German SS officer (1906–1948)

Hans Aumeier (20 August 1906 – 24 January 1948) was an SS commander during the Nazi era who was the commandant of Vaivara concentration camp and the deputy commandant of Auschwitz concentration camp. One of the most important criminals at Auschwitz, Aumeier was extradited to Poland, where he was convicted and sentenced to death. He was executed in 1948.

== Life before the war ==
Aumeier was born on 20 August 1906 in the small town of Amberg, Germany, where he attended elementary school for four years and then secondary school for just three years. In 1918, he left school without any qualifications to take up an apprenticeship as a turner and fitter in a local rifle factory, following his father's career. In 1923, Aumeier left the small factory in Amberg and began work for a bigger company in Munich. In 1925, he tried to join the Reichswehr, but failed and returned to the rifle factory in Munich, but could not settle down, and after taking up similar positions in other factories in Berlin, Bremen and Cologne he became unemployed. Throughout the period 1926 to 1929, Aumeier moved from one job to another, taking part-time work and summer jobs in order to survive. He was an early member of the Nazi Party, joining in December 1929, and in 1931 he joined the SA and was soon employed as a driver at the SA headquarters in Berlin. In December 1931, Aumeier was transferred to the SS, where he worked in the garage as a driver and was on the staff of head of the SS, Heinrich Himmler.

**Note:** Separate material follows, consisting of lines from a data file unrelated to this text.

-- ==== Sys2Proof/Certificates/Slice0/Obligations.lean ====
section
/-! DEFINITION. The statements for the provers: what the rules of spec/ say of GO9800-CORE. -/

open Sys2Proof Sys2Proof.Machine

/-! ## Encoding and decode (spec/30_encoding.md) -/

/-- R101: for every well-formed instruction that is a word of its own (a control word, a dispatched I/O operation, the
acknowledge), decoding its encoding gives it back. -/
def Obligations.DecodeOfEncodeGivesInstruction : Prop :=
  ∀ i : Instr, i.wf = true → i.part = none → decodeCode (encode i) = i

/-- R99, R101, R98, R260: every one of the 2^28 control words decodes to a well-formed entry, and encoding it gives the word back;
where `Q.IOE` is set, encoding the decoded I/O operation gives `Q` back but for its bits 15 to 11; where it is clear, `Q` stands for
the row IO_ACK. -/
def Obligations.EncodeOfDecodeGivesTheWord : Prop :=
  (∀ w : ControlWord, (decodeEntry w).wf = true ∧ encodeEntry (decodeEntry w) = w) ∧
  ∀ q : Word,
    (q.getLsbD 10 = true → encode (decodeQ q) = .ioq (q &&& 0x07FF)) ∧ (q.getLsbD 10 = false → decodeQ q = .ioAck)

/-- The rows of the opcode table: a row's bits stand in a control word exactly when the decoded entry selects that operation or
flag. The one exception is the pair `R = 3`, `X = 4`, which is the row R_E with X_NONE in place of R_TRE and X_E (R100); for a word with
that pair the S-, A- and flag rows, and the other R- and X-rows, still stand exactly when they are selected. -/
def Obligations.RowBitsSelectTheirOperation : Prop :=
  ∀ (i : Instr) (w : ControlWord), i.part.isSome = true → i ≠ .ioClf →
    (Instr.rE.standsIn w = false ∨ (i ≠ .rE ∧ i ≠ .xNone ∧ i ≠ .rTre ∧ i ≠ .xE) → (decodeEntry w).selects i = i.standsIn w) ∧
    (Instr.rE.standsIn w = true → i = .rE ∨ i = .xNone → (decodeEntry w).selects i = true) ∧
    (Instr.rE.standsIn w = true → i = .rTre ∨ i = .xE → (decodeEntry w).selects i = false)

/-- R163: the decoded flag `skip`, with the operations whose `skipOK` is true in the default table. -/
def Obligations.SkipFlagIsComputedAtDecode : Prop :=
  ∀ w : ControlWord,
    (decodeEntry w).skip = true ↔
      (decodeEntry w).ttt = false ∧ (decodeEntry w).ttm = false ∧ (decodeEntry w).xtr = false ∧
      (decodeEntry w).sop = .zero ∧ ((decodeEntry w).rop = .zero ∨ (decodeEntry w).rop = .wtm) ∧
      ((decodeEntry w).xop = .none ∨ (decodeEntry w).xop = .qb ∨ (decodeEntry w).xop = .cab) ∧
      ((decodeEntry w).aop = .zero ∨ (decodeEntry w).aop = .and ∨ (decodeEntry w).aop = .ior ∨ (decodeEntry w).aop = .xor)

/-- The worked word of R101, the all-ones and the all-zeros word, a derived I/O start, the derived pair of R162, and two I/O
operations, written out from the spec. -/
def Obligations.WrittenOutWordsDecode : Prop :=
  decodeEntry 0x08F14BF =
    { sop := .acc, rop := .unit, xop := .acc, aop := .add, alu := 4, ttt := false, ttm := false, xtr := false, brq := false,
      iqn := false, sc := 15, pm := 0, sm := 1, skip := false } ∧
  decodeEntry 0xFFFFFFF =
    { sop := .acc, rop := .acc, xop := .cab, aop := .iors, alu := 7, ttt := false, ttm := false, xtr := false, brq := true,
      iqn := true, sc := 15, pm := 15, sm := 15, skip := false } ∧
  decodeEntry 0x0000000 =
    { sop := .zero, rop := .zero, xop := .none, aop := .zero, alu := 0, ttt := true, ttm := true, xtr := true, brq := false,
      iqn := false, sc := 0, pm := 0, sm := 0, skip := false } ∧
  decodeEntry 0x080020C =
    { sop := .zero, rop := .ios, xop := .none, aop := .zero, alu := 0, ttt := false, ttm := false, xtr := true, brq := false,
      iqn := false, sc := 0, pm := 0, sm := 1, skip := false } ∧
  decodeEntry 0x0033648 =
    { sop := .zero, rop := .e, xop := .none, aop := .ior, alu := 2, ttt := true, ttm := false, xtr := false, brq := false,
      iqn := false, sc := 3, pm := 0, sm := 0, skip := false } ∧
  decodeQ 0x0605 = .ioStf 5 true ∧ decodeQ 0x04C5 = .ioLi16 5 false ∧ decodeQ 0x07E5 = .ioNopHigh 3 5 true ∧ decodeQ 0x00E5 = .ioAck

/-! ## Reset and construction (spec/10_state.md R60, spec/70_reset_and_hazards.md) -/

/-- R60, R330: the values the spec gives the machine after power-on-preset stand in the reset state. -/
def Obligations.ResetLeavesThePresetValues : Prop :=
  State.reset.csa = 255 ∧ State.reset.arb.bsy = false ∧ State.reset.arb.inh = false ∧ State.reset.arb.ena = false ∧
  State.reset.arb.rdy = false ∧ State.reset.arb.ssf = false ∧ State.reset.arb.stb = 0 ∧ State.reset.arb.sel = 0 ∧
  State.reset.regs.iorByte = false ∧ State.reset.regs.Off ∧ State.reset.buses = Buses.idle

/-- R330, R311, D34: power-on-preset from any state sets exactly what it names; register values, `AB`, `BC`, `DC`, storage, `STP` and the
directory are not touched. Between two cycles it makes the next fetch read entry 255; in the middle of a cycle or of a handshake it is
no transition of the machine (U8), which the model takes as nothing happening (DESIGN CHOICE, log entry 7). -/
def Obligations.PresetSetsWhatItNames : Prop :=
  ∀ s : State,
    ((powerOnPreset s).csa = 255 ∧ (powerOnPreset s).arb.bsy = false ∧ (powerOnPreset s).arb.inh = false ∧
      (powerOnPreset s).arb.ena = false ∧ (powerOnPreset s).arb.rdy = false ∧ (powerOnPreset s).arb.ssf = false ∧
      (powerOnPreset s).arb.stb = 0 ∧ (powerOnPreset s).arb.sel = 0 ∧ (powerOnPreset s).regs.iorByte = false ∧
      (powerOnPreset s).regs.Off ∧ (powerOnPreset s).buses = Buses.idle) ∧
    ((∀ n : RegName, (powerOnPreset s).regs.value n = s.regs.value n) ∧ (powerOnPreset s).ab = s.ab ∧
      (powerOnPreset s).bc = s.bc ∧ (powerOnPreset s).dc = s.dc ∧ (powerOnPreset s).mem = s.mem ∧
      (powerOnPreset s).arb.stp = s.arb.stp ∧ (powerOnPreset s).arb.directory = s.arb.directory ∧
      SameConfiguration s (powerOnPreset s)) ∧
    applyEvent false s (.host .preset) = s ∧
    ∀ rest : List (List ExtEvent), s.hold = none → s.ext.env = [.host .preset] :: rest →
      step s = exec (interleave true s).fetch (interleave true s) ∧
      interleave true s = powerOnPreset { s with ext := { s.ext with env := rest } } ∧ (interleave true s).csa = 255

/-- R331, R333, R334, R234, R235: construction refuses a missing, short, long or malformed dump, a control-store line that has not 28
digits, and a table pair that breaks the decimal law: in a machine that is built, four passes of any `A_ADD` or `A_SUB` opcode over decimal
digits and a carry-in give the digit and the decimal carry of integer arithmetic. That the accumulator bit of the index is the
destination bit in these passes is the model's choice (log entry 16), and so is that the law is asked of the opcodes that the `OPTABLE`
gives the two A-ops and of none where it gives none (log entry 27). -/
def Obligations.ConstructionRefusesDefects : Prop :=
  ∀ (f : RomFiles) (ops : OpSource) (devices : List DirEntry) (init : State),
    (f.cs = none → construct f ops devices init = .error .romMissing) ∧
    (∀ ls, f.cs = some ls → ls.length < 256 → construct f ops devices init = .error .romShort) ∧
    (∀ ls, f.cs = some ls → 256 < ls.length → construct f ops devices init = .error .romLong) ∧
    (∀ ls l, f.cs = some ls → ls.length = 256 → l ∈ ls → lineValue l = none →
      construct f ops devices init = .error .romMalformed) ∧
    (∀ ls l, f.cs = some ls → l ∈ ls → l.length ≠ 28 → ∃ e, construct f ops devices init = .error e) ∧
    (f.alu = none ∨ f.bcd = none → ∃ e, construct f ops devices init = .error e) ∧
    (∀ ls, f.alu = some ls ∨ f.bcd = some ls → ls.length ≠ 256 ∨ (∃ l ∈ ls, lineValue l = none) →
      ∃ e, construct f ops devices init = .error e) ∧
    ∀ t, construct f ops devices init = .ok t →
      ∀ (code : BitVec 3) (op : AOp) (a b : Nat) (c : Bool), t.cfg.opTable.aop code = op → op = .add ∨ op = .sub → a ≤ 9 → b ≤ 9 →
        digitResult t.cfg.aluTable t.cfg.bcdTable op code (BitVec.ofNat 4 a) (BitVec.ofNat 4 b) c =
          (BitVec.ofNat 4 (decimalSum op a b c % 10), decide (10 ≤ decimalSum op a b c))

/-- R99, U4, R346, R227 (a), R244: construction refuses an `OPTABLE` with a gap in any of its columns; an ALU table without an `A_ADD`
opcode of the entries R244 gives, for every operand bit, carry, mode and accumulator bit; and tables under which a skip could be seen: a
`skipOK` A-op whose opcode, with both buses unclaimed, updates the carry or gives a result bit that depends on the carry, the mode or the
accumulator. That it refuses a table without R244's entries is the model's reading of R227's `must` (log entry 26), and that it refuses
one for the carry update the model's choice (log entry 24). -/
def Obligations.ConstructionRefusesUnfitTables : Prop :=
  ∀ (f : RomFiles) (ops : OpSource) (devices : List DirEntry) (init : State),
    (none ∈ ops.s.toList ∨ none ∈ ops.r.toList ∨ none ∈ ops.x.toList ∨ none ∈ ops.a.toList →
      ∃ e, construct f ops devices init = .error e) ∧
    ∀ t, construct f ops devices init = .ok t →
      (∃ code : BitVec 3, t.cfg.opTable.aop code = .add ∧
        ∀ c dm a0 sb rb : Bool, (tableAt t.cfg.aluTable (aluIndex code c dm a0 sb rb)).extractLsb' 0 3 =
          BitVec.ofBool true ++ BitVec.ofBool ((rb && sb) || (rb && c) || (sb && c)) ++ BitVec.ofBool (rb ^^ sb ^^ c)) ∧
      ∀ (code : BitVec 3) (c dm a0 : Bool), (t.cfg.opTable.aop code).skipOK = true →
        (tableAt t.cfg.aluTable (aluIndex code c dm a0 false false)).getLsbD 2 = false ∧
        (tableAt t.cfg.aluTable (aluIndex code c dm a0 false false)).getLsbD 0 =
          (tableAt t.cfg.aluTable (aluIndex code false false false false false)).getLsbD 0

== Auschwitz atrocities ==
On 1 February 1942, Aumeier was transferred to Auschwitz concentration camp and was appointed head of Department III, and named Schutzhaftlagerführer at Auschwitz I, where he remained until 16 August 1943. It was during this time at Auschwitz that Aumeier made a name for himself, responsible for many draconian methods, including torture, beatings, and executions. On 19 March 1942, 144 women were shot at the execution wall in the courtyard of Blocks 10 and 11 on Aumeier's orders. On 27 May 1942, he was present again at a mass execution of 168 prisoners who were shot in the same manner.

===Corruption===
On 18 August 1943, Aumeier was found guilty of corrupt practices and theft of gold from the victims of gassing, and as a result, was transferred from Auschwitz on the personal orders of Commandant Rudolf Höß. According to an interrogation report, Aumeier stated that in May–June 1943 while still attached to Auschwitz he was ordered to report to the Higher SS and Police Leader “Ostland”, SS-Obergruppenführer Friedrich Jeckeln. He was attached to the SS-Construction Brigade of 5th SS Panzer Corps; this unit was responsible for building fortifications in the area Oranienbaum-Leningrad and was under the command of Organisation Todt. Aumeier would command a Jewish construction unit of some 7,000 men with orders to construct, and then establish Vaivara concentration camp in Estonia for Jews.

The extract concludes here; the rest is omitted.